CT in silicosis: correlation with plain films and pulmonary function tests
Abstract
To investigate the usefulness of computed tomography (CT) in the qualitative and quantitative assessment of silicosis, CT scans, chest radiographs, and pulmonary function tests were obtained in 17 patients with silicosis and six controls. CT scans were graded for extent of silicosis visually and using mean attenuation values. The extent of associated emphysema was also determined. Extent of silicosis as assessed by CT was compared with extent estimated from the chest radiographs using the ILO 1980 classification and pulmonary function tests. Significant correlation was found between both the mean attenuation values (r greater than 0.62, p less than 0.001) and the visual CT scores (r greater than 0.84, p less than 0.001) compared with the ILO category of profusion.
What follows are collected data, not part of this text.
-- ==== Sys2Proof/Tests/Slice0.lean ====
section
/-! SUPPORT. Tests: what WellFormed refuses, words of the manual with what they decode to, single steps of small states, and for each
obligation states and operands that meet its hypotheses. Expected values come from the manual's rules and programs, as each comment says. -/

namespace Sys2Proof.Tests
/- One theorem after another: side by side, theorems that wait for the kernel hold a thread each. -/
set_option Elab.async false

open Sys2Proof.Machine

/-! ## Well-formedness -/

/-- An ill-formed term for every kind of check of R43 to R57, and a well-formed one beside it. -/
theorem test_wf_register : wf (.add 32 0 0) = false ∧ wf (.add 31 31 31) = true := by decide
theorem test_wf_immediate : wf (.addi 1 1 32768) = false ∧ wf (.addi 1 1 32767) = true := by decide
theorem test_wf_shift : wf (.slli 1 1 64) = false ∧ wf (.slli 1 1 63) = true := by decide
theorem test_wf_offset : wf (.slb 1 1 8192) = false ∧ wf (.beq 1 131072) = false ∧ wf (.beq 1 131071) = true := by decide
theorem test_wf_even_pair : wf (.bltu 1 0) = false ∧ wf (.bltu 2 0) = true := by decide
theorem test_wf_csr : wf (.csrr 1 0x0A) = false ∧ wf (.csrr 1 0x09) = true ∧ wf (.csrw 0 1 0x63) = false := by decide
theorem test_wf_mode : wf (.mode 0 0 19 0 0) = false ∧ wf (.mode 0 0 18 7 0) = false ∧ wf (.mode 7 1 18 6 8191) = true := by decide
theorem test_wf_vector : wf (.vadd 64 0 0) = false ∧ wf (.vadd 63 63 63) = true := by decide
theorem test_wf_mask : wf (.mand 0 1 2) = false ∧ wf (.mand 16 1 2) = false ∧ wf (.mand 15 1 2) = true := by decide
theorem test_wf_scalar_in_vector : wf (.vbcast 1 32) = false ∧ wf (.vbcast 1 31) = true := by decide
theorem test_wf_tile : wf (.mmad 8 0 0) = false ∧ wf (.mmad 7 15 15) = true := by decide
theorem test_wf_event : wf (.entryIssue 0 3) = false ∧ wf (.entryIssue 0 2) = true := by decide

/-! ## Decoding -/

/-- The words that the manual prints beside its programs' lines, family by family. -/
theorem test_decode_scalar :
    [0x065000FF, 0x0E528016, 0x0A729000, 0x16A00082, 0x05E39802, 0x0462140A, 0x04720010, 0x0559D001, 0x058C0803, 0x14940069, 0x118D8020,
      0x086D0001].map (decodeTableWord 32) =
    [some (.addi 5 0 255), some (.slli 5 5 22), some (.ori 7 5 0x1000), some (.lui 10 0x82), some (.and 30 7 6), some (.div 6 4 5),
      some (.clz 7 4), some (.sub 21 19 20), some (.or 24 24 2), some (.slti 9 8 105), some (.srli 24 27 32), some (.andi 6 26 1)] := by
  decide
theorem test_decode_control :
    [0x2102002B, 0x20600003, 0x20C80003, 0x2093FFF3, 0x22000005, 0x240F8000, 0x32030000, 0x30600061, 0x38028000, 0x38000002, 0x38000003,
      0x3A000064, 0x0200001C, 0x020A0387].map (decodeTableWord 32) =
    [some (.bne 16 43), some (.beq 6 3), some (.bltu 12 3), some (.bne 9 131059), some (.jal 5), some (.jalr 0 31 0), some (.csrw 0 6 0),
      some (.csrr 6 0x61), some (.trap 5), some .tret, some .halt, some (.ttsync 0 100), some (.mode 0 0 0 0 28),
      some (.mode 0 0 10 0 903)] := by decide
theorem test_decode_scalar_memory :
    [0x1A744000, 0x1B194000, 0x1A62E000, 0x1D42C080, 0x1D82E0C0, 0x1D29E048].map (decodeTableWord 32) =
    [some (.slw 7 8 0), some (.slw 17 18 0), some (.sld 6 5 0), some (.ssw 20 5 0x80), some (.ssd 24 5 0xC0), some (.ssd 18 19 0x48)] := by
  decide
theorem test_decode_context :
    [0x3E030000, 0x3E050001, 0x3E050002].map (decodeTableWord 32) = [some (.vsave 6), some (.vrestore 10), some (.replay 10)] := by
  decide
theorem test_decode_vector :
    [0x40C30B80, 0x40B28A89, 0x40BAC011, 0x44100001, 0x46B22000, 0x46A34001, 0x4CD30006, 0x80A2AB00, 0x80C2EB01, 0x80BA8B02,
      0x80C2E009].map (decodeTableWord 32) =
    [some (.vadd 24 24 23), some (.vxor 22 20 21), some (.vpopc 23 22), some (.mor 2 0 0), some (.vbcast 22 17), some (.vextract 20 26 0),
      some (.vredminidx 26 24), some (.vfadd 20 21 22), some (.vfsub 24 23 22), some (.vfmul 23 20 22), some (.vfexp2 24 23)] := by decide
theorem test_decode_matrix :
    [0xA0804000, 0xA008D008, 0xA2000000, 0xA2000920, 0xA20011E0, 0xA20015E0, 0xA5030000].map (decodeTableWord 32) =
    [some (.mmabO 2 0 1), some (.xscacc 0 2 3 2), some (.oclaim 0), some (.oload 0 9), some (.aload 0 15), some (.astore 0 15),
      some (.tshape 16 6)] := by decide
theorem test_decode_memory :
    [0xB0A0E000, 0xB2A8E000, 0xB400C103, 0xB400C702, 0xB6096000, 0xC1660000, 0xC127B801].map (decodeTableWord 32) =
    [some (.vld 20 7 0), some (.vst 21 7 0), some (.vldf 0 6 2), some (.vldt 0 6 14), some (.mld 1 11), some (.xgo 22 12),
      some (.xdrain 18 15 14)] := by decide
theorem test_decode_sync :
    [0xD0853000, 0xD1A53010, 0xD2054020, 0xE1653000, 0xE1853410].map (decodeTableWord 32) =
    [some (.arrive 8 10 12), some (.bwait 26 10 12), some (.bind 10 16), some (.coll 22 10 12), some (.collwait 24 10 13)] := by decide
/-- The reason of an illegal encoding at decode; 0 for a legal one. -/
def reasonOf (w : Nat) : Nat := match decodeNat w with | .error k => k | .ok _ => 0
/-- R57: OP 0x00 is unassigned (1), a control register that does not exist (2), a reserved field (3),
a reserved MODE value (4), a mask number (5), an odd pair (6). -/
theorem test_decode_rejects :
    [0x00000000, 0x30600062 + 1, 0x16A08082, 0x02130000, 0x44000000, 0x20180000].map reasonOf = [1, 2, 3, 4, 5, 6] := by decide

/-! ## Single steps -/

/-- The next state, or the state itself where there is none. -/
def after (i : Instr) (s : State) : State := match exec i s with | .next t => t | _ => s

/-- Role L of core 0 acts, in a launch of its own, with nothing on the agenda: TTC 0, next stamp 16. -/
def w0 : State :=
  let s := State.reset.withFetchWord 32 0
  { s with sys := { s.sys with agenda := [] } }

/-- The acting role with some scalar registers written. -/
def sets (s : State) (l : List (Nat × Nat)) : State := s.withMe (l.foldl (fun r p => r.setS p.1 (BitVec.ofNat 64 p.2)) (me s.sys))

/-- The acting role after a change. -/
def withRole (s : State) (f : RoleSt → RoleSt) : State := s.withMe (f (me s.sys))

/-- The core of the acting role after a change. -/
def withCore (s : State) (f : Core → Core) : State := { s with sys := setCore s.sys (f s.myCore) }

/-- The values of scalar registers of the acting role. -/
def gets (s : State) (l : List Nat) : List Nat := l.map fun n => ((me s.sys).s n).toNat

/-- −6 and 4. -/
def w1 : State := sets w0 [(1, 2 ^ 64 - 6), (2, 4)]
There was good inter- and intraobserver correlation for the visual CT grades of silicosis (r greater than 0.93, p less than 0.001). There was poor correlation between the pulmonary function tests and the nodular profusion on the chest radiograph and CT (r less than 0.50). Correlation was significant, however, between the CT emphysema score and both the FEV1% predicted (r greater than 0.66, p less than 0.001) and the diffusing capacity (r greater than 0.71, p less than 0.001). Using chest film assessment of the extent of silicosis, visual CT quantitation of silicosis is accurate and reproducible. Attenuation values were less reliable and their use is not recommended as an independent assessment of disease severity. The reduced levels of lung function in these patients correlated with superimposed emphysema rather than the nodular profusion. Emphysema associated with silicosis was easily detected on CT but not on the radiograph.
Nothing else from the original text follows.